Problem to work on:
Where the material below has a line containing "t.newFaults = s.newFaults) ∧", start repeating exactly, and keep going through the line containing "r.unit_ = 5) ∧", with no other lines.

Exercise data:
/-- A read of the MSI-X table or of its pending bit array, under the PCIe rules (R539). -/
def State.readMsix (s : State) (o size : Nat) : State :=
  let word := fun (i : Nat) =>
    if i < 256 then (s.ev.msixWord i).toNat else if i = 512 then fldN s.ev.msixPba 0 32
    else if i = 513 then fldN s.ev.msixPba 32 32 else 0
  if (size = 4 || size = 8) && o % size = 0 then
    s.readAs (w64 (word (o / 4) + if size = 8 then 2 ^ 32 * word (o / 4 + 1) else 0))
  else s.readNone size

/-- A read of BAR0. -/
def State.readBar (s : State) (a size : Nat) : State :=
  if 0x50400 ≤ a && a < 0x50600 && s.on 79 then s.readClaim a size
  else if 0xB0000 ≤ a && a < 0xC0000 && s.on 79 then s.readMsix (a - 0xB0000) size
  else match s.regAt a with
    | some r => if r.allows a size then s.readReg r a size else s.readNone size
    | none => s.readNone size

def execReadClear (off size : Nat) (s : State) : Host.Outcome State Fault Refusal := .next (s.readBar off size)

def execLatchedLowRead (off : Nat) (s : State) : Host.Outcome State Fault Refusal := .next (s.readBar off 4)

end Sys2Proof.Machine
end

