/-- TCHK, SGNL and TAKE. TCHK finds nothing when the head of the queue carries the expected tag,
else raises TAG with cause CHECK, or QUEUE on an empty queue, and pops nothing; SGNL and TAKE send a
signal or a take of 1 to 512 tokens, which arrives after the latency between channel and counter.
(R199, R201, R279, R282) -/
def Obligations.TagCheckAndSignals : Prop :=
  ∀ (k : CellId) (s : State) (l : Latched), s.flies k slCT l →
    let c := s.cell k
    let q := fldN l.ct 6 3
    let x := expTag c.index l q (fldN l.ct 9 3)
    let n := fldN l.ct 6 17
    (ctOp l.ct = 0x05 →
      ∃ t : State, exec (.tchk k) s = .next t ∧ (t.cell k).qin = c.qin ∧ (t.cell k).qinPop = c.qinPop ∧
        (∀ e es, c.qin.getD q [] = e :: es → e.tag.toNat = x → t.newFaults = s.newFaults) ∧
        (∀ e es, c.qin.getD q [] = e :: es → e.tag.toNat ≠ x →
          ∃ r, t.newFaults = s.newFaults ++ [r] ∧ r.cls = 1 ∧ r.cause = 2 ∧ r.unit_ = 5) ∧
        (c.qin.getD q [] = [] → ∃ r, t.newFaults = s.newFaults ++ [r] ∧ r.cls = 2 ∧ r.cause = 1 ∧ r.unit_ = 5)) ∧
    (∀ i op kind, (i, op, kind) ∈ [(Instr.sgnl k, 0x10, SyncKind.signal), (Instr.take k, 0x11, SyncKind.take)] →
      ctOp l.ct = op →
      ∃ (t : State) (o : SyncOp), exec i s = .next t ∧ t.sync.ops = s.sync.ops ++ [o] ∧ t.sync.counts = s.sync.counts ∧
        o.counter = n ∧ o.kind = kind ∧ o.n = fldN l.ct 23 9 + 1 ∧ o.src = .cell k.ch.val k.num ∧
        o.at_ = s.cy + (if n / 32768 = k.ch.val then 10 else if n / 32768 = (midPeer k.ch).val then 14 else 18))

/-- Signals and takes at a counter. A lone signal or take that reaches a present counter adds or
subtracts its tokens and enters the ledgers; one that would take the count above 2^31 - 1 or below 0
leaves the count and every ledger counter, and raises SYNC with OVERFLOW or UNDERFLOW, the counter
in DETAIL0 and the count before in DETAIL1, from a cell with unit CT and the issue cycle, from a
control core with unit CCORE and CYCLE_OFF all ones. (R279, R280, R283, R296) -/
def Obligations.CounterArithmetic : Prop :=
  ∀ (n : Nat) (s : State) (o : SyncOp),
    s.sync.ops = [o] → o.counter = n → o.at_ ≤ s.cy → s.counterAbsent n = false → s.sync.waits = [] →
    Smap.wf 0 s.sync.counts = true →
    (o.kind = .signal ∨ o.kind = .take) → o.n ≠ 0 →
    (∀ c m, o.src = .cell c m → c < 4 ∧ m < 2560) → (∀ e, o.src = .endpoint e → e < 4) →
    let v := (s.count n).toInt
    let v' := if o.kind = .signal then v + o.n else v - o.n
    ((o.kind = .signal ∧ v' < 2 ^ 31 ∨ o.kind = .take ∧ 0 ≤ v') →
      ∃ t : State, exec (.counterOpArrive n) s = .next t ∧ (t.count n).toInt = v' ∧ t.sync.ops = [] ∧
        t.newFaults = s.newFaults ∧ (∀ m, m ≠ n → t.count m = s.count m)) ∧
    ((o.kind = .signal ∧ 2 ^ 31 ≤ v' ∨ o.kind = .take ∧ v' < 0) →
      ∃ (t : State) (r : FaultRec), exec (.counterOpArrive n) s = .next t ∧ t.count n = s.count n ∧ t.newFaults = s.newFaults ++ [r] ∧
        r.cls = 5 ∧ r.cause = (if o.kind = .signal then 5 else 4) ∧ r.d0 = w64 n ∧
        r.d1 = (s.count n).signExtend 64 ∧ (∀ c, (t.chan c).ledger = (s.chan c).ledger) ∧
        (∀ c m, o.src = .cell c m → r.unit_ = 5 ∧ r.cycleOff = o.cycleOff ∧ r.chan = c) ∧
        (∀ e, o.src = .endpoint e → r.unit_ = 9 ∧ r.cycleOff = 0xFFFFFFFF ∧ r.chan = e))
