section
/-! PROOFS. The count of unconsumed records: what gates, frequency steps, save points and rollbacks do leaves it as it
is, but for a flush of the new faults into the log. -/
namespace Sys2Proof.Machine

@[simp] theorem modGate_unread (s : State) (c : Chn) (f : Gate → Gate) : (s.modGate c f).unread = s.unread := rfl

@[simp] theorem loadNext_unread (s : State) (c : Chn) : (s.loadNext c).unread = s.unread := by
  unfold State.loadNext
  dsimp only
  repeat' split
  all_goals simp

@[simp] theorem clearSync_unread (s : State) (c : Chn) : (s.clearSync c).unread = s.unread := rfl

@[simp] theorem serveHome_unread (s : State) (c : Chn) : (s.serveHome c).unread = s.unread := by
  unfold State.serveHome
  exact foldl_unread (fun t x => by simp) _ _

@[simp] theorem loadChan_unread (s : State) (c : Chn) : (s.loadChan c).unread = s.unread := by simp [State.loadChan]

@[simp] theorem dropSaves_unread (s : State) : s.dropSaves.unread = s.unread := by
  unfold State.dropSaves
  exact foldl_unread (fun t x => by simp) _ _

@[simp] theorem resetChan_unread (s : State) (c : Chn) : (s.resetChan c).unread = s.unread := by
  simp [State.resetChan]

@[simp] theorem endReset_unread (s : State) (c : Chn) : (s.endReset c).unread = s.unread := by
  unfold State.endReset
  split <;> simp

@[simp] theorem holdChan_unread (s : State) (c : Chn) : (s.holdChan c).unread = s.unread := rfl

@[simp] theorem stopChan_unread (s : State) (c : Chn) (cause : BitVec 3) : (s.stopChan c cause).unread = s.unread := by
  simp [State.stopChan]

@[simp] theorem enterOpening_unread (s : State) (c : Chn) : (s.enterOpening c).unread = s.unread := by
  simp [State.enterOpening]

@[simp] theorem afterSlack_unread (s : State) (c : Chn) : (s.afterSlack c).unread = s.unread := by
  simp [State.afterSlack]

@[simp] theorem beginTask_unread (s : State) (t : SlackTask) : (s.beginTask t).unread = s.unread := by
  unfold State.beginTask
  split <;> simp

@[simp] theorem startTasks_unread (s : State) : s.startTasks.unread = s.unread := by
  unfold State.startTasks
  exact foldl_unread (fun t x => by simp) _ _

@[simp] theorem leaveIfFree_unread (s : State) (c : Chn) : (s.leaveIfFree c).unread = s.unread := by
  simp [State.leaveIfFree]

@[simp] theorem slackMove_unread (s : State) : s.slackMove.unread = s.unread :=
  (foldl_unread leaveIfFree_unread _ _).trans (startTasks_unread s)

@[simp] theorem enterSlack_unread (s : State) (c : Chn) : (s.enterSlack c).unread = s.unread := slackMove_unread _

@[simp] theorem stepSlack_unread (s : State) (c : Chn) : (s.stepSlack c).unread = s.unread := by
  unfold State.stepSlack
  dsimp only
  split <;> split <;> simp

@[simp] theorem vaPut_unread (s : State) (va : Nat) (bs : List Byte) : (s.vaPut va bs).unread = s.unread := rfl

@[simp] theorem pairPut_unread (s : State) (c : Chn) (r : BitVec 512) : (s.pairPut c r).unread = s.unread := by
  simp [State.pairPut]

@[simp] theorem makeRecord_unread (s : State) (c : Chn) (p : Pending) : (s.makeRecord c p).unread = s.unread := by
  simp [State.makeRecord]

@[simp] theorem digestGate_unread (s : State) (c : Chn) (b : BEntry) : (s.digestGate c b).unread = s.unread := by
  simp [State.digestGate]

@[simp] theorem gateFault_unread (s : State) (c : Chn) (cls cause unit_ : Nat) (d0 d1 : W64) :
    (s.gateFault c cls cause unit_ d0 d1).unread = s.unread := rfl

@[simp] theorem checkLedger_unread (s : State) (c : Chn) (b : BEntry) : (s.checkLedger c b).unread = s.unread := by
  unfold State.checkLedger
  exact foldl_unread (fun t x => by simp) _ _

@[simp] theorem checkLatches_unread (s : State) (c : Chn) : (s.checkLatches c).unread = s.unread :=
  foldl_unread (fun t g => foldl_unread (fun _ _ => by rfl) _ t) _ s

@[simp] theorem checkCoverage_unread (s : State) (c : Chn) (b : BEntry) : (s.checkCoverage c b).unread = s.unread := by
  simp [State.checkCoverage]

Task solution:
        (∀ e es, c.qin.getD q [] = e :: es → e.tag.toNat = x → t.newFaults = s.newFaults) ∧
        (∀ e es, c.qin.getD q [] = e :: es → e.tag.toNat ≠ x →
          ∃ r, t.newFaults = s.newFaults ++ [r] ∧ r.cls = 1 ∧ r.cause = 2 ∧ r.unit_ = 5) ∧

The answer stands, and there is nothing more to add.